Agile started as an advanced project management technique that had its roots within the software industry. The most common form of agile in industry is the use of the Scrum project management framework, but it is now moving beyond software and recent articles in influential publications, such as the Harvard Business Review, have focused on how its effects are being felt in a range of industries, from manufacturing to education - and why it is rapidly going mainstream. For a more technical definition, agile is described by the HBR as something that achieves results
[b]y taking people out of their functional silos and putting them in self-managed and customer-focused multi-disciplinary teams, the agile approach is not only accelerating profitable growth but also helping to create a new generation of skilled managers.”
But perhaps the Agile Alliance puts it most simply and succinctly in defining it as
The ability to create and respond to change in order to succeed in an uncertain and turbulent environment..”
Being agile, however, is indivisible from doing agile, because the development of the agile mindset inevitably leads to the use of, and the involvement with, behaviors and practices that can only be described as agile. But, as already mentioned, in this article I am going to concentrate more upon the latter definition and explore more fully the actual practice of agile in Part 2.
Why the Agile Mindset is Needed: the Persistence of Change
It is an age-old truism that, ‘change is the only constant’, but it is one thing to acknowledge the persistence of change, but quite another to embrace it and prepare for it so you can ‘succeed in an uncertain and turbulent environment’. A well-known and powerful metaphor for change is the parable of the frog in a pan of boiling water: as a cold-blooded amphibian, if you place a frog in a boiling pan of water, it will jump straight out. But put that same frog in tepid water and slowly increase the temperature, then it will remain where it is, slowly relaxing in the rising heat until it is boiling and the frog dies. The metaphor is both a warning against the reaction of individuals to sudden change, but also to the danger of inadequately preparing for gradual change and the fate of both individuals and organizations when it overwhelms them.
Just like the frog, examples abound of organizations that failed to adapt to their environment. Kodak dominated the photographic film markets in the twentieth century, both in the USA and overseas, but failed to respond to a changing environment that was signaled by the rise of digital photography, until it finally filed for bankruptcy in 2012. Hoover dominated global vacuum sales, but failed to have sufficient agility to respond to the rise of the bagless vacuum - which challenged both its business model, in terms of the sale of Hoover bags, but also its market dominance. Finally, the myopia of typewriter manufacturers resulted in the extinction of an industry, whose central belief was that they were in the ‘typewriter industry’, whereas the reality was that they were in the business of processing words, which was the technology that ultimately overwhelmed them.

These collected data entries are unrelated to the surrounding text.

-- ==== Sys2Proof/Machine/OpsMedia.lean ====
section
/-! DEFINITION. The permits and what follows when one falls: write-kill, write gates and cut writes; which arm can serve an item, and at what cost
(R35, R63–R66, R124–R128, R194, R380, R381, R387). -/

namespace Sys2Proof.Machine

open Sys2Proof

/-! ### Degraded operation (R33, R247, R276) -/

/-- Log page C4h has changed: CHANGE counts, and the functions of `fns` take the vendor event (R276, R371). -/
def c4Change (fns : Nat) (s : State) : State :=
  asyncMask fns 7 0 { s with spr := { s.spr with change := (s.spr.change + 1) % 2 ^ 32 } }

/-- FLAGS.DEGRADED of log page C4h (R276). -/
def isDegraded (s : State) : Bool :=
  fld F.SPR_SURF_UNREACH_UNREACH 0 s != 0 || bit F.FLT_STAT_ACTIVE 0 2 s ||
    (List.range (relocCount s)).any (fun e => let x := relocEnt s e; x.flags.testBit 0 && !x.flags.testBit 1)

/-- DEGRADED follows its causes; its rise raises EV084 and the reliability event on every function (R247, R371). -/
def degradedUpdate (s : State) : State :=
  let d := isDegraded s
  if d == s.spr.degraded then s
  else
    let s := c4Change 0 { s with spr := { s.spr with degraded := d } }
    if d then asyncAll 1 0 (raiseEvent 84 s) else s

/-- Log page C5h has changed: CHANGE counts, and PF0 takes the vendor event (R371, R374). -/
def mapChange (s : State) : State := asyncEvent 0 7 1 { s with deck := { s.deck with change := (s.deck.change + 1) % 2 ^ 32 } }

/-- SPR_SURF_UNREACH takes the value eligibility gives, with an event when it changes (R33). -/
def surfUpdate (s : State) : State :=
  let m := unreachMask s
  let old := fld F.SPR_SURF_UNREACH_UNREACH 0 s
  if old = m then s
  else
    let s := c4Change 0 (raiseEvent 84 (put F.SPR_SURF_UNREACH_UNREACH 0 m s))
    let s := if (List.range 16).any (fun f => m.testBit f && !old.testBit f) then asyncAll 1 0 s else s
    degradedUpdate s

/-! ### Permits -/

/-- The shock-sensor permit SHOCK_OK (R124, R197). -/
def shockOk (s : State) : Bool := flag F.SRV_SHK_STAT_SHOCK_OK 0 s
/-- No clock monitor reports a loss (R125). -/
def clocksOk (s : State) : Bool := fld F.CPR_CLKMON_LOST 0 s == 0
/-- CLK_OK of arm `a` (R125). -/
def clkOk (s : State) (a : Nat) : Bool := clocksOk s && fld F.LANE_SYN_STAT_STATE a s == 2
/-- RETRACT_N is low (R525). -/
def retractLow (s : State) : Bool := flag F.CPR_RETRACT_LOW 0 s
/-- The servo write permit of head `h` (R193). -/
def wperm (s : State) (h : Nat) : Bool := bit F.SRV_WPERM_WPERM (h / 16) (h % 16) s
/-- The recorded personality of head `h`: 0 READ, 1 WRITE, 2 SENSE (R39). -/
def persOf (s : State) (h : Nat) : Nat := bitsOf (fld F.LANE_ALK_PERS_PERS (h / 16) s) (2 * (h % 16) + 1) (2 * (h % 16))
/-- `s` with head `h` recorded in personality `p`. -/
def setPers (h p : Nat) (s : State) : State :=
  put F.LANE_ALK_PERS_PERS (h / 16) (putBits (fld F.LANE_ALK_PERS_PERS (h / 16) s) (2 * (h % 16) + 1) (2 * (h % 16)) p) s
/-- The arm link is UP (R75). -/
def linkUp (s : State) (a : Nat) : Bool := fld F.LANE_ALK_STAT_STATE a s == 2
/-- The arm is fenced (R32). -/
def armFenced (s : State) (a : Nat) : Bool := bit F.SPR_FENCE_ARM_FENCE 0 a s
/-- The arm is fenced, or treated as fenced because the active geometry's ARM_MASK has it absent (R32). -/
def armShut (s : State) (a : Nat) : Bool := armFenced s a || (s.geo.isSome && !armPresent s a)
/-- The arm's power domain is up (R528). -/
def armUp (s : State) (a : Nat) : Bool := bit F.CPR_PD_STAT_ARM_UP 0 a s
/-- The arm mode (R187). -/
def mode (s : State) (a : Nat) : Nat := fld F.SRV_MODE_MODE a s
/-- The arm's heads are loaded or loading: LOADING to UNLOADING (R187). -/
def armLoaded (s : State) (a : Nat) : Bool := 3 ≤ mode s a && mode s a ≤ 8
/-- The arm's heads are parked: PARKED, or OFF with the arm not yet judged (R105, R187). -/
def armParked (s : State) (a : Nat) : Bool := mode s a ≤ 1
/-- WKILLn_N is low. -/
def wkillLow (s : State) (a : Nat) : Bool := flag F.LANE_ALK_STAT_WKILL a s

/-- Some head of arm `a` is in WRITE, or has a change to WRITE pending, with its permit low (R63). -/
def wpermBreaks (s : State) (a : Nat) : Bool :=
  (List.range 16).any (fun f =>
    !wperm s (16 * a + f) &&
      (persOf s (16 * a + f) == 1 || (match Tab.get? (link s a).pend f with | some p => p.pers == 1 | none => false)))

/-- A condition of R63 holds for arm `a`. -/
def wkillCond (s : State) (a : Nat) : Bool :=
  !shockOk s || !clkOk s a || retractLow s || armFenced s a || !armPresent s a || !linkUp s a || wpermBreaks s a

/-! ### Cutting a write operation (R127) -/

/-- The write gate of every lane of the operation closes. -/
def closeGates (hs : List Nat) (s : State) : State := each hs (fun h s => put F.WP_STAT_GATE h 0 s) s

/-- The arm's write operation ends: each head without a status takes `st h`; its gates close (R127). -/
def cutWrite (a : Nat) (st : Nat → Nat) (s : State) : State :=
  match wop s a with
  | none => s
  | some o =>
    let hs := o.heads.map (fun (h, x) =>
      (h, { x with sgate := false, status := some (x.status.getD (st h)) }))
    closeGates (o.heads.map (·.1)) (setWop a { o with heads := hs, ending := true } s)

/-- The heads `hs` of the arm's write operation end with status `st`, also where they had written all their sectors (R62, R127). -/
def failHeads (a : Nat) (hs : List Nat) (st : Nat) (s : State) : State :=
  match wop s a with
  | none => s
  | some o =>
    let xs := o.heads.map (fun (h, x) =>
      (h, if hs.contains h && x.status.getD 0 == 0 then { x with sgate := false, status := some st } else x))
    closeGates (hs.filter (fun h => o.heads.any (fun e => e.1 == h))) (setWop a { o with heads := xs } s)

/-- Some head of the arm's write operation is recorded in WRITE, or its first gate has opened. -/
def writeLive (s : State) (a : Nat) : Bool := match wop s a with
  | none => false
  | some o => o.gated || o.heads.any (fun (h, _) => persOf s h == 1)

/-- The pair that a sense measurement uses (R41). -/
def sensePair (m : Sense) : Nat := if 2 ≤ m.src then 0 else m.surf

/-- The changes an arm asks for once its heads are recorded READ by write-kill: pending changes to WRITE that it drops are asked for again, and
the pair of a measurement in progress is asked back to SENSE (R48, R65; log entry 59). -/
def killWant (l : Link) : Tab (Nat × Nat) :=
  let w := (l.pend.filter (fun e => e.2.pers == 1)).foldl (fun w e => Tab.put w e.1 (1, e.2.src)) l.want
  match l.sense with
  | some m => if (Tab.get? l.pend (sensePair m)).any (fun p => p.pers == 2) then w else Tab.put w (sensePair m) (2, m.src)
  | none => w

/-- WKILLn_N follows its conditions downward: it falls at once, every head is recorded READ, pending changes to WRITE
are dropped, and an operation that was writing is cut (R63–R65). An operation not yet live is not cut: it asks for WRITE again once WKILLn_N has
risen, which is the model's choice (R65; DESIGN CHOICE, log entry 59). -/
def wkillFall (a : Nat) (s : State) : State :=
  if wkillCond s a && !wkillLow s a then
    let s := if writeLive s a then cutWrite a (fun _ => 1) s else s
    let l := link s a
    let s := setLink a { l with pend := l.pend.filter (fun (_, p) => p.pers != 1), want := killWant l } s
    put F.LANE_ALK_PERS_PERS a 0 (put F.LANE_ALK_STAT_WKILL a 1 s)
  else s

/-- Every WKILLn_N follows its conditions downward. -/
def wkillFallAll (s : State) : State := upTo 4 wkillFall s

/-- A permit term that all arms share, or CLK_OK of arm `a`, has fallen: the sectors being written on the arm are cut
and WKILLn_N falls (R126, R127). -/
def permitFall (a : Nat) (s : State) : State :=
  wkillFall a (if writeLive s a then cutWrite a (fun _ => 1) s else s)

/-- Head `h` belongs to the arm's write operation. -/
def inWriteOp (s : State) (h : Nat) : Bool := match wop s (armOf h) with
  | none => false
  | some o => !o.ending && o.heads.any (fun e => e.1 == h)

/-- Head `h` loses its servo write permit (R194, R195): the fall cuts every head of the write operation that `h` belongs to. -/
def dropWperm (h : Nat) (s : State) : State :=
  let s := setHead h { head s h with good := 0, rearm := false } s
  if wperm s h then
    let s := count F.SRV_ERR_WP_DROP (armOf h) (putFBit F.SRV_WPERM_WPERM (armOf h) (h % 16) false s)
    if inWriteOp s h then permitFall (armOf h) s else wkillFall (armOf h) s
  else s

/-- Every head of the arm loses its permit. -/
def dropWpermArm (a : Nat) (s : State) : State := each (armHeads a) dropWperm s

/-- WEDGES, at least 1 for use as a modulus. -/
def wedges (s : State) : Nat := fld1 F.SRV_WEDGES_WEDGES 0 s

/-- The rotor angle and the revolution count now: what the last wedge set, and what the rotor has turned since by the fabric clock (R209). -/
def thetaNow (s : State) : Nat × Nat :=
  let x := arm s 0
  let t := fld F.SRV_THETA_THETA 0 s +
    (if fld F.SRV_THETA_SRC 0 s = 1 ∧ 0 < x.thPer then (s.time - x.thAt) * 65536 / (wedges s * x.thPer) else 0)
  (t % 65536, (fld F.SRV_THETA_REV 0 s + t / 65536) % 2 ^ 32)

/-! ### Cost of an item on an arm (R380) -/

/-- Move time of arm `a` over a distance in tracks, from its seek table (R192, R380). -/
def moveTime (s : State) (a dist : Nat) : Nat :=
  if dist = 0 then 0
  else
    let m := fld2 F.SRV_SEEKTAB_MEAN a (min 21 (Nat.log2 dist)) s
    1000 * (if m = 0 then fld F.GOV_SCH_SEEK_DEF 0 s else m)

/-- Predicted time at which arm `a` is free, and the track it stands at then. -/
def freeAt (s : State) (a : Nat) : Nat × Nat :=
  match (Tab.get? s.sched.running a).bind (item s) with
  | some x => (max s.time x.predEnd, x.track)
  | none =>
    let x := arm s a
    match x.seekFrom with
    | some (d, t0) => (if mode s a = 4 || mode s a = 5 then max s.time (t0 + moveTime s a d) else s.time, x.target)
    | none => (s.time, x.target)

/-- Pre-heat of the item's heads on arm `a`, µs (R122, R123). -/
def preheat (s : State) (x : Item) (a : Nat) : Nat :=
  ((x.mem.map (fun m =>
    let h := 16 * a + m.1
    if flag F.WP_CTL_HEAT_EN h s && (x.write || s.sched.lastWr.contains h) then fld F.WP_HEAT_PREHEAT h s else 0)).max?).getD 0

/-- The item's move on arm `a`. -/
def itemMove (s : State) (x : Item) (a : Nat) : Nat :=
  max (moveTime s a ((x.track : Int) - ((freeAt s a).2 : Int)).natAbs) (1000 * preheat s x a)

/-- TARGET in rpm, kept within 5,400 to 10,000 (R228). -/
def spmTarget (s : State) : Nat := max 5400 (min 10000 (fld F.SPM_SPEED_TARGET 0 s))

/-- A revolution at the spindle's target speed, ns. -/
def revTime (s : State) : Nat := 60000000000 / spmTarget s

/-- Azimuth of arm `a`. -/
def azOf (s : State) (a : Nat) : Nat := match s.geo with
  | none => 0
  | some g => g.az.getD a 0

/-- The wait from time `t` until the sector `sec` of the item begins under arm `a`, ns (R16, R380). -/
def rotWait (s : State) (x : Item) (a t sec : Nat) : Nat :=
  match zoneOf s x.zone with
  | none => 0
  | some z =>
    let th := (thetaNow s).1 + (t - s.time) * 65536 / max 1 (revTime s)
    let w := (sectorAngle z x.track sec + 2 * 65536 - azOf s a - th % 65536) % 65536
    w * revTime s / 65536

/-- Arrival time of arm `a` at the item's track, and the waits there of its members, margin included in the rotor's angle. -/
def arrive (s : State) (x : Item) (a : Nat) : Nat × List Nat :=
  let t := (freeAt s a).1 + itemMove s x a
  (t, x.mem.map (fun m => rotWait s x a (t + 1000 * fld F.GOV_SCH_MARGIN 0 s) m.2))

/-- cost(i, a) of R380. -/
def itemCost (s : State) (x : Item) (a : Nat) : Nat :=
  let r := arrive s x a
  r.1 - s.time + (r.2.min?).getD 0

/-! ### Serving (R35, R120, R381, R472) -/

/-- Media writes are held: checker 20 is live (R472). -/
def writesHeld (s : State) : Bool := flag F.FLT_CHK_LIVE 20 s

/-- Arm `a` is in SEEK, SETTLE or FOLLOW. -/
def armMoves (s : State) (a : Nat) : Bool := 4 ≤ mode s a && mode s a ≤ 6

/-- Head `h` is in SENSE, or about to be: it receives no dispatch until it is back in READ (R47). -/
def senseHeld (s : State) (h : Nat) : Bool :=
  persOf s h == 2 || (Tab.get? (link s (armOf h)).pend (h % 16)).any (fun p => p.pers == 2) ||
    (Tab.get? (link s (armOf h)).want (h % 16)).any (fun p => p.1 == 2)

/-- Arm `a` can serve the item now (R47, R381), the preference of R35 apart. -/
def serves (s : State) (x : Item) (a : Nat) : Bool :=
  s.geo.isSome && armMoves s a && x.mem.all (fun m => eligible s (16 * a + m.1) && !senseHeld s (16 * a + m.1)) &&
    (match x.head with | some h => armOf h == a | none => true) && x.avoid.all (fun h => !(armOf h == a && x.mem.any (fun m => m.1 == h % 16))) &&
    (!x.write || (shockOk s && !writesHeld s && flag F.SPM_STAT_AT_SPEED 0 s))

/-- Arm `a` can be chosen for the item: no other write operation is on the arm (R120). An arm with a fenced head on a surface that the pass writes
serves it no more, and heads on absent members' surfaces do not count (R35 as R246 reads it). -/
def canServe (s : State) (x : Item) (a : Nat) : Bool := serves s x a && (!x.write || (wop s a).isNone)

/-- Arms that can be chosen for the item. -/
def serving (s : State) (x : Item) : List Nat := (List.range 4).filter (canServe s x)

/-- Least cost of the item over every arm that can serve it. -/
def leastCost (s : State) (x : Item) : Nat := (((serving s x).map (itemCost s x)).min?).getD 0

/-- An urgent item is bound to the arm of least cost (R387). -/
def bindItem (x : Item) (s : State) : State :=
  setItem { x with urgent := true, bound := leastBy (itemCost s x) (serving s x) } s

/-- An item of the ready set that is urgent is bound as it becomes so (R387). -/
def bindUrgent (i : Nat) (s : State) : State := match item s i with
  | some x => if x.urgent && x.st == .ready then bindItem x s else s
  | none => s

/-- Bound items whose arm can no longer serve them are bound again (R387). -/
def rebind (s : State) : State :=
  each (Tab.vals s.sched.items) (fun x s =>
    if x.urgent && x.st == .ready && (match x.bound with | some a => !canServe s x a | none => true) then bindItem x s else s) s

end Sys2Proof.Machine
end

The Role of Higher Education in a Changing World
Higher education is primarily interested in preparing students for the world of tomorrow, but it often lags the changes in business and the wider environment that it is supposed to serve. Previously we sought to develop leaders and employees who would enter the workforce for a specific career path and remain in either a single organization or industry from the beginning, all the way through to retirement. But according to Professor Richard Foster of Yale University, the average lifespan of a company listed upon the S&P 500 has decreased. In the last century a company could expect to be on the S&P 500 for an average of 65 years, but recent research shows that this is now down to 15. This means that by 2027 roughly three-quarters of businesses on the index may be companies that we have not yet heard of. Who, for example, could have predicted the demise of both Hoover and Kodak in the 1980s and the rise of Google and Amazon a few decades later? But these changes will have a significant effect upon that already derided and defunct notion of a ‘job for life’ and also the idea of career longevity within a single business or industry.
Futurist Thomas Frey has predicted that nearly 2 billion jobs that exist today will disappear by 2030 - which is nearly 50% of jobs worldwide. Duke University Professor, Cathy Davidson, in her highly regarded book, Now You See It, has also suggested that around 65% of current grade school students will enter careers that do not exist at present. And commenting upon the advance and pace of technological change, Thomas Friedman, one of the most prolific writers on globalization, has stated that
[a]nything mentally or physically routine or predictable can be achieved with an algorithm.
Which profoundly supports Frey’s notion of the mass disappearance of many existing jobs, as robotics and artificial intelligence disrupt a range of previously stable career paths, whether those jobs are in accountancy or call centers.
The Imperative for Lifelong Learning
In response to these predictions, Robert Johnson, President of Becker College in Massachusetts, has highlighted some of the changes that will envelop both the world of work and higher education. As an educational establishment, Becker have been somewhat ahead of the curve in more fully integrating agile into both their own business processes and the curriculum. Johnson has called time on the idea that higher education is about transferring a defined set of skills to equip a student for a life in a specific career. Underlining this shift, the ‘Future of Jobs Report’ (see below), from the World Economic Forum, has also highlighted the fact that between 2015-20, there will be a greater need for a skill-set that emphasizes the softer abilities, such as creativity and emotional intelligence, rather than an emphasis upon old paradigm skills, such as quality control and negotiation. But what is good news for high education here is that there will also be a real and ongoing demand for lifelong learning.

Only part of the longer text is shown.